## Your task
Go through the listing below and output it word for word.
---------- Data to use
-- ==== Sys2Proof/Laws/Counts.lean ====
section
/-! SUPPORT. The counts of the Map Pool: each shared operation keeps REFS at the number of entries that name a slot, PINS at the number
of pins on it, and a FREE record empty: `CountsOk.<operation>` for each operation. -/

namespace Sys2Proof.Machine

theorem sum_set {l : List Nat} {k a : Nat} (h : k < l.length) : (l.set k a).sum + l[k] = l.sum + a := by
  induction l generalizing k with
  | nil => simp at h
  | cons x l ih =>
    cases k with
    | zero => simp; omega
    | succ k => simp at h; have := ih h; simp; omega

theorem refCount_tset (s : State) (v : Vector Link 32) (k : Nat) (L : Link) (n : Nat) (hk : k < 32) (p e nn):
    ({ s with links := tset v k L, pool := p, engine := e, notices := nn } : State).refCount n + (tget v Link.free k).refCount n = ({s with links := v, pool := p, engine := e, notices := nn} : State).refCount n + L.refCount n := by
  unfold State.refCount
  simp only [toList_tset, List.map_set]
  have hl : k < (v.toList.map fun L => L.refCount n).length := by simp [hk]
  have := sum_set (a := L.refCount n) hl
  have e : (v.toList.map fun L => L.refCount n)[k] = (tget v Link.free k).refCount n := by simp [tget, hk]
  rw [e] at this
  exact this

/-- How many latches of a table name a slot. -/
def latchCount (v : Vector Link 32) (n : Nat) : Nat := (v.toList.filter fun L => L.latch.map Latch.slot == some n).length
/-- How many entries of a pin table pin a slot. -/
def pinEnts (v : Vector PinEntry 64) (n : Nat) : Nat := (v.toList.filter fun e => e.pinned == some n).length
/-- How many entries of a table of records name a slot. -/
def refs (v : Vector Link 32) (n : Nat) : Nat := (v.toList.map fun L => L.refCount n).sum

theorem filter_set {α} (q : α → Bool) {l : List α} {k : Nat} {a : α} (h : k < l.length) :
    ((l.set k a).filter q).length + (if q l[k] then 1 else 0) = (l.filter q).length + (if q a then 1 else 0) := by
  induction l generalizing k with
  | nil => simp at h
  | cons x l ih =>
    cases k with
    | zero => simp only [List.set_cons_zero, List.getElem_cons_zero, List.filter_cons]; split <;> split <;> simp <;> omega
    | succ k => simp at h; have := ih h; simp only [List.set_cons_succ, List.getElem_cons_succ, List.filter_cons]; split <;> simp at * <;> omega

theorem refs_set (v : Vector Link 32) (k : Nat) (L : Link) (n : Nat) (hk : k < 32) :
    refs (tset v k L) n + (tget v Link.free k).refCount n = refs v n + L.refCount n := by
  unfold refs
  simp only [toList_tset, List.map_set]
  have hl : k < (v.toList.map fun L => L.refCount n).length := by simp [hk]
  have := sum_set (a := L.refCount n) hl
  have e : (v.toList.map fun L => L.refCount n)[k] = (tget v Link.free k).refCount n := by simp [tget, hk]
  rw [e] at this
  exact this

theorem latch_set (v : Vector Link 32) (k : Nat) (L : Link) (n : Nat) (hk : k < 32) :
    latchCount (tset v k L) n + (if (tget v Link.free k).latch.map Latch.slot = some n then 1 else 0)
      = latchCount v n + (if L.latch.map Latch.slot = some n then 1 else 0) := by
  unfold latchCount
  have hl : k < v.toList.length := by simp [hk]
  have := filter_set (fun L : Link => L.latch.map Latch.slot == some n) (a := L) hl
  have e : v.toList[k] = tget v Link.free k := by simp [tget, hk]
  rw [e] at this
  rw [toList_tset]
  simpa using this

theorem pin_set (v : Vector PinEntry 64) (k : Nat) (L : PinEntry) (n : Nat) (hk : k < 64) :
    pinEnts (tset v k L) n + (if (tget v PinEntry.empty k).pinned = some n then 1 else 0)
      = pinEnts v n + (if L.pinned = some n then 1 else 0) := by
  unfold pinEnts
  have hl : k < v.toList.length := by simp [hk]
  have := filter_set (fun L : PinEntry => L.pinned == some n) (a := L) hl
  have e : v.toList[k] = tget v PinEntry.empty k := by simp [tget, hk]
  rw [e] at this
  rw [toList_tset]
  simpa using this

theorem count_set_add {α} [BEq α] [LawfulBEq α] [DecidableEq α] {l : List α} {i : Nat} {old a : α} (h : l[i]? = some old) (n : α) :
    (l.set i a).count n + (if old = n then 1 else 0) = l.count n + (if a = n then 1 else 0) := by
  induction l generalizing i with
  | nil => simp at h
  | cons x l ih =>
    cases i with
    | zero => simp at h; subst h; simp [List.count_cons]; omega
    | succ i => simp at h; have := ih h; simp [List.count_cons]; omega

/-- FREE records hold nothing; where r, REFS counts the entries; where p, PINS counts the pins, and the configuration is legal outside
TRANSPARENT; where q, and outside TRANSPARENT, every name is a slot of the pool and every slot stands in the state R85 gives it. -/
structure CountsOk (r p q : Prop) (s : State) : Prop where
  free : s.FreeOk
  ref : r → ∀ n, n < 128 → (s.slot n).refs = refs s.links n
  cfg : p → s.ConfigOk
  pin : p → ∀ n, n < 128 → (s.slot n).pins = pinEnts s.pinTable n + latchCount s.links n
  deps : q → r ∧ p
  names : q → s.filter ≠ .transparent → ∀ n, s.shadow.poolSlots ≤ n → refs s.links n = 0 ∧ pinEnts s.pinTable n = 0 ∧ latchCount s.links n = 0
  fits : q → s.filter ≠ .transparent → PoolFits (fun _ => False) s

variable {r p q : Prop}

theorem CountsOk.frame {s t : State} (h : CountsOk r p q s) (hl : t.links = s.links) (hr : ∀ x, (t.slot x).refs = (s.slot x).refs)
    (hp : ∀ x, (t.slot x).pins = (s.slot x).pins) (ht : t.pinTable = s.pinTable) (hf : t.filter = s.filter) (hs : t.shadow = s.shadow)
    (hq : q → PoolFits (fun _ => False) s → PoolFits (fun _ => False) t) : CountsOk r p q t := by
  refine ⟨?_, ?_, ?_, ?_, h.deps, ?_, ?_⟩
  · intro k; have := h.free k; unfold State.link at *; rw [hl]; exact this
  · intro a n hn; rw [hr, hl]; exact h.ref a n hn
  · intro a; have := h.cfg a; unfold State.ConfigOk at *; rw [hf, hs]; exact this
  · intro a n hn; rw [hp, ht, hl]; exact h.pin a n hn
  · intro a b; rw [hl, ht, hs]; exact h.names a (by rw [← hf]; exact b)
  · intro a b; exact hq a (h.fits a (by rw [← hf]; exact b))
--------------------
## Expected output
-- ==== Sys2Proof/Laws/Counts.lean ====
section
/-! SUPPORT. The counts of the Map Pool: each shared operation keeps REFS at the number of entries that name a slot, PINS at the number
of pins on it, and a FREE record empty: `CountsOk.<operation>` for each operation. -/

namespace Sys2Proof.Machine

theorem sum_set {l : List Nat} {k a : Nat} (h : k < l.length) : (l.set k a).sum + l[k] = l.sum + a := by
  induction l generalizing k with
  | nil => simp at h
  | cons x l ih =>
    cases k with
    | zero => simp; omega
    | succ k => simp at h; have := ih h; simp; omega

theorem refCount_tset (s : State) (v : Vector Link 32) (k : Nat) (L : Link) (n : Nat) (hk : k < 32) (p e nn):
    ({ s with links := tset v k L, pool := p, engine := e, notices := nn } : State).refCount n + (tget v Link.free k).refCount n = ({s with links := v, pool := p, engine := e, notices := nn} : State).refCount n + L.refCount n := by
  unfold State.refCount
  simp only [toList_tset, List.map_set]
  have hl : k < (v.toList.map fun L => L.refCount n).length := by simp [hk]
  have := sum_set (a := L.refCount n) hl
  have e : (v.toList.map fun L => L.refCount n)[k] = (tget v Link.free k).refCount n := by simp [tget, hk]
  rw [e] at this
  exact this

/-- How many latches of a table name a slot. -/
def latchCount (v : Vector Link 32) (n : Nat) : Nat := (v.toList.filter fun L => L.latch.map Latch.slot == some n).length
/-- How many entries of a pin table pin a slot. -/
def pinEnts (v : Vector PinEntry 64) (n : Nat) : Nat := (v.toList.filter fun e => e.pinned == some n).length
/-- How many entries of a table of records name a slot. -/
def refs (v : Vector Link 32) (n : Nat) : Nat := (v.toList.map fun L => L.refCount n).sum

theorem filter_set {α} (q : α → Bool) {l : List α} {k : Nat} {a : α} (h : k < l.length) :
    ((l.set k a).filter q).length + (if q l[k] then 1 else 0) = (l.filter q).length + (if q a then 1 else 0) := by
  induction l generalizing k with
  | nil => simp at h
  | cons x l ih =>
    cases k with
    | zero => simp only [List.set_cons_zero, List.getElem_cons_zero, List.filter_cons]; split <;> split <;> simp <;> omega
    | succ k => simp at h; have := ih h; simp only [List.set_cons_succ, List.getElem_cons_succ, List.filter_cons]; split <;> simp at * <;> omega

theorem refs_set (v : Vector Link 32) (k : Nat) (L : Link) (n : Nat) (hk : k < 32) :
    refs (tset v k L) n + (tget v Link.free k).refCount n = refs v n + L.refCount n := by
  unfold refs
  simp only [toList_tset, List.map_set]
  have hl : k < (v.toList.map fun L => L.refCount n).length := by simp [hk]
  have := sum_set (a := L.refCount n) hl
  have e : (v.toList.map fun L => L.refCount n)[k] = (tget v Link.free k).refCount n := by simp [tget, hk]
  rw [e] at this
  exact this

theorem latch_set (v : Vector Link 32) (k : Nat) (L : Link) (n : Nat) (hk : k < 32) :
    latchCount (tset v k L) n + (if (tget v Link.free k).latch.map Latch.slot = some n then 1 else 0)
      = latchCount v n + (if L.latch.map Latch.slot = some n then 1 else 0) := by
  unfold latchCount
  have hl : k < v.toList.length := by simp [hk]
  have := filter_set (fun L : Link => L.latch.map Latch.slot == some n) (a := L) hl
  have e : v.toList[k] = tget v Link.free k := by simp [tget, hk]
  rw [e] at this
  rw [toList_tset]
  simpa using this

theorem pin_set (v : Vector PinEntry 64) (k : Nat) (L : PinEntry) (n : Nat) (hk : k < 64) :
    pinEnts (tset v k L) n + (if (tget v PinEntry.empty k).pinned = some n then 1 else 0)
      = pinEnts v n + (if L.pinned = some n then 1 else 0) := by
  unfold pinEnts
  have hl : k < v.toList.length := by simp [hk]
  have := filter_set (fun L : PinEntry => L.pinned == some n) (a := L) hl
  have e : v.toList[k] = tget v PinEntry.empty k := by simp [tget, hk]
  rw [e] at this
  rw [toList_tset]
  simpa using this

theorem count_set_add {α} [BEq α] [LawfulBEq α] [DecidableEq α] {l : List α} {i : Nat} {old a : α} (h : l[i]? = some old) (n : α) :
    (l.set i a).count n + (if old = n then 1 else 0) = l.count n + (if a = n then 1 else 0) := by
  induction l generalizing i with
  | nil => simp at h
  | cons x l ih =>
    cases i with
    | zero => simp at h; subst h; simp [List.count_cons]; omega
    | succ i => simp at h; have := ih h; simp [List.count_cons]; omega

/-- FREE records hold nothing; where r, REFS counts the entries; where p, PINS counts the pins, and the configuration is legal outside
TRANSPARENT; where q, and outside TRANSPARENT, every name is a slot of the pool and every slot stands in the state R85 gives it. -/
structure CountsOk (r p q : Prop) (s : State) : Prop where
  free : s.FreeOk
  ref : r → ∀ n, n < 128 → (s.slot n).refs = refs s.links n
  cfg : p → s.ConfigOk
  pin : p → ∀ n, n < 128 → (s.slot n).pins = pinEnts s.pinTable n + latchCount s.links n
  deps : q → r ∧ p
  names : q → s.filter ≠ .transparent → ∀ n, s.shadow.poolSlots ≤ n → refs s.links n = 0 ∧ pinEnts s.pinTable n = 0 ∧ latchCount s.links n = 0
  fits : q → s.filter ≠ .transparent → PoolFits (fun _ => False) s

variable {r p q : Prop}

theorem CountsOk.frame {s t : State} (h : CountsOk r p q s) (hl : t.links = s.links) (hr : ∀ x, (t.slot x).refs = (s.slot x).refs)
    (hp : ∀ x, (t.slot x).pins = (s.slot x).pins) (ht : t.pinTable = s.pinTable) (hf : t.filter = s.filter) (hs : t.shadow = s.shadow)
    (hq : q → PoolFits (fun _ => False) s → PoolFits (fun _ => False) t) : CountsOk r p q t := by
  refine ⟨?_, ?_, ?_, ?_, h.deps, ?_, ?_⟩
  · intro k; have := h.free k; unfold State.link at *; rw [hl]; exact this
  · intro a n hn; rw [hr, hl]; exact h.ref a n hn
  · intro a; have := h.cfg a; unfold State.ConfigOk at *; rw [hf, hs]; exact this
  · intro a n hn; rw [hp, ht, hl]; exact h.pin a n hn
  · intro a b; rw [hl, ht, hs]; exact h.names a (by rw [← hf]; exact b)
  · intro a b; exact hq a (h.fits a (by rw [← hf]; exact b))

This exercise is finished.